Tuesday, July 29, 2008

Programmable Morality

Today, a member of the studio audience left a comment in which Colin identified himself or herself as "a physicist who programs BDI agents."

This called to mind a project that I have been thinking about for a long time.

I want to have somebody try to program morality into a set of BDI agents.

How would this work?

Well, if we have a community of BDI agents, then we have a community of entities that have beliefs and desires.

Its beliefs take the form of data stored in a database that describe the world around the agent. Though, of course, those beliefs may be false. The agent uses various ways to collect evidence, but it might end up with 'false beliefs' – data in its database that does not accurately describe the world. Still, the agent will act as if its beliefs are true.

Its desires take the form of goals – or objectives – that the agent is trying to achieve. Specifically, while the beliefs identify what the machine thinks is true about the world, its desires determine what the machine will try to make true. If the machine’s goal is to keep the room it is in at 25 degrees C, then this is its desire.

For the sake of this project, we will need to have a community of BDI agents. They do not need to all have the same desires (the same values). They simply need to have desires. The morality will come about in part through an interplay of different desires.

These are the things that we get automatically from a community of BDI agents. However, in order to create morality, we need a few more things.

(1) The desires have to be malleable. There has to be a way for environmental factors to alter the agent’s desires. Perhaps, if it sees something red, it will change its goal from keeping the room at 25 degrees to keeping the room at 30 degrees. If its power supply drops at too fast a rate, then it grows averse to activities that consume power.

(2) Agents need to be able to 'theorize' about what the desires of other agents are, and how those desires impact its own desires. For example, a machine with a desire to keep the room at 25 degrees will need to know what the different behaviors of the other agents will have on the temperature. It will also need to know how to promote desires in others that will keep the temperature at 25 degrees, and to inhibit desires that will tend to move the temperature below 25 degrees. At the same time, other agents will need to know how to change this agent into one that tries to keep the temperature at 28 degrees or 30 degrees, and how that will affect their own goals.

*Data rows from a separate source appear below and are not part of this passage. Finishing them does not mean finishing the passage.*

-- ==== Sys2Proof/Machine/StateVpc.lean ====
section
/-! DEFINITION. The state of the dispenser ports: pilot, proximity, port state and the vehicle link (R243 to R268). -/

namespace Sys2Proof.Machine

open Sys2Proof

/-- Port states (Table 09-3). -/
inductive PortSt where
  | disabled
  | notReady
  | vacant
  | plugged
  | energy
  | fault
deriving DecidableEq, Repr

/-- The code of a port state (Table 09-3). -/
def PortSt.code : PortSt → Nat
  | .disabled => 0
  | .notReady => 1
  | .vacant => 2
  | .plugged => 3
  | .energy => 4
  | .fault => 5

/-- A posted FRAME_RX_BUFFER. -/
structure RxBuf where
  sq : Nat
  cid : Nat
  addr : Nat
deriving DecidableEq, Repr

/-- A frame in a tile: the tile's slot 0 to 15 of its port, and its header and frame (Table 09-7). -/
structure FrameTile where
  slot : Nat
  bytes : List Byte
deriving DecidableEq, Repr

/-- An outstanding FRAME_TX; its frame stands in the tile with the header of Table 09-7. -/
structure TxReq where
  sq : Nat
  cid : Nat
  slot : Nat
  bytes : List Byte
deriving DecidableEq, Repr

/-- One port. `mode` and `duty` are the ones commanded, `pinMode` and `pinDuty` those in effect (R246), `pinMode` 3 the high-impedance
driver of a disabled port or of a driver without supply (R243, R258); `prevDuty` is the PWM duty of the period before the latest change of
duty took effect (R248); `statusDue`: the STATUS behind a TX awaits its answer (R262); `pilot` and `prox`
the accepted bands, none until one is accepted; `admission`: NOT_READY for a commit's admission epoch (R260); `rx` the
undelivered frames, oldest first. -/
structure Port where
  st : PortSt
  mode : Nat
  duty : Nat
  pinMode : Nat
  pinDuty : Nat
  prevDuty : Nat
  energy : Bool
  latch : Bool
  cause : Nat
  pilot : Option Nat
  prox : Option Nat
  diode : Bool
  admission : Bool
  pilotHi : Int
  pilotLo : Int
  pp : Nat
  rx : List FrameTile
  bufs : List RxBuf
  tx : List TxReq
  modemUp : Bool
  badStatus : Nat
  statusDue : Bool
  resetting : Bool
  rxFrames : Nat
  rxFcs : Nat
  rxDrop : Nat
  txFrames : Nat
deriving DecidableEq, Repr

/-- VPC: the ports, and the latest event's port, subcode and argument byte. -/
structure Vpc where
  ports : List Port
  lastEvent : Option (Nat × Nat × Nat)
deriving DecidableEq, Repr

/-- A port at reset: NOT_READY, mode STEADY, no band accepted (R259, Table 09-13). -/
def Port.reset : Port :=
  { st := .notReady, mode := 0, duty := 0, pinMode := 0, pinDuty := 0, prevDuty := 0, energy := false, latch := false, cause := 0
    pilot := none, prox := none, diode := false, admission := false, pilotHi := 0, pilotLo := 0, pp := 0, rx := []
    bufs := [], tx := [], modemUp := false, badStatus := 0, statusDue := false, resetting := false, rxFrames := 0, rxFcs := 0, rxDrop := 0
    txFrames := 0 }

/-- VPC at reset. -/
def Vpc.reset : Vpc := ⟨List.replicate 16 Port.reset, none⟩

end Sys2Proof.Machine
end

Contemporary morality uses a system of rewards and punishments.

Note: I typically use the phrase, "praise, condemnation, reward, and punishment." However, praise and condemnation are simply verbal forms of reward and punishment. We could program the robots to see certain signals as praise. In other words, "If another robot shows a flashing red light, then the desires you were seeking to fulfill become weaker. If it shows a flashing green light, then the desires you were acting on become stronger." Of course, machines are also programmed to give off a blinking red-light signal if its desires are being thwarted, and a blinking green-light signal if its desires are being fulfilled.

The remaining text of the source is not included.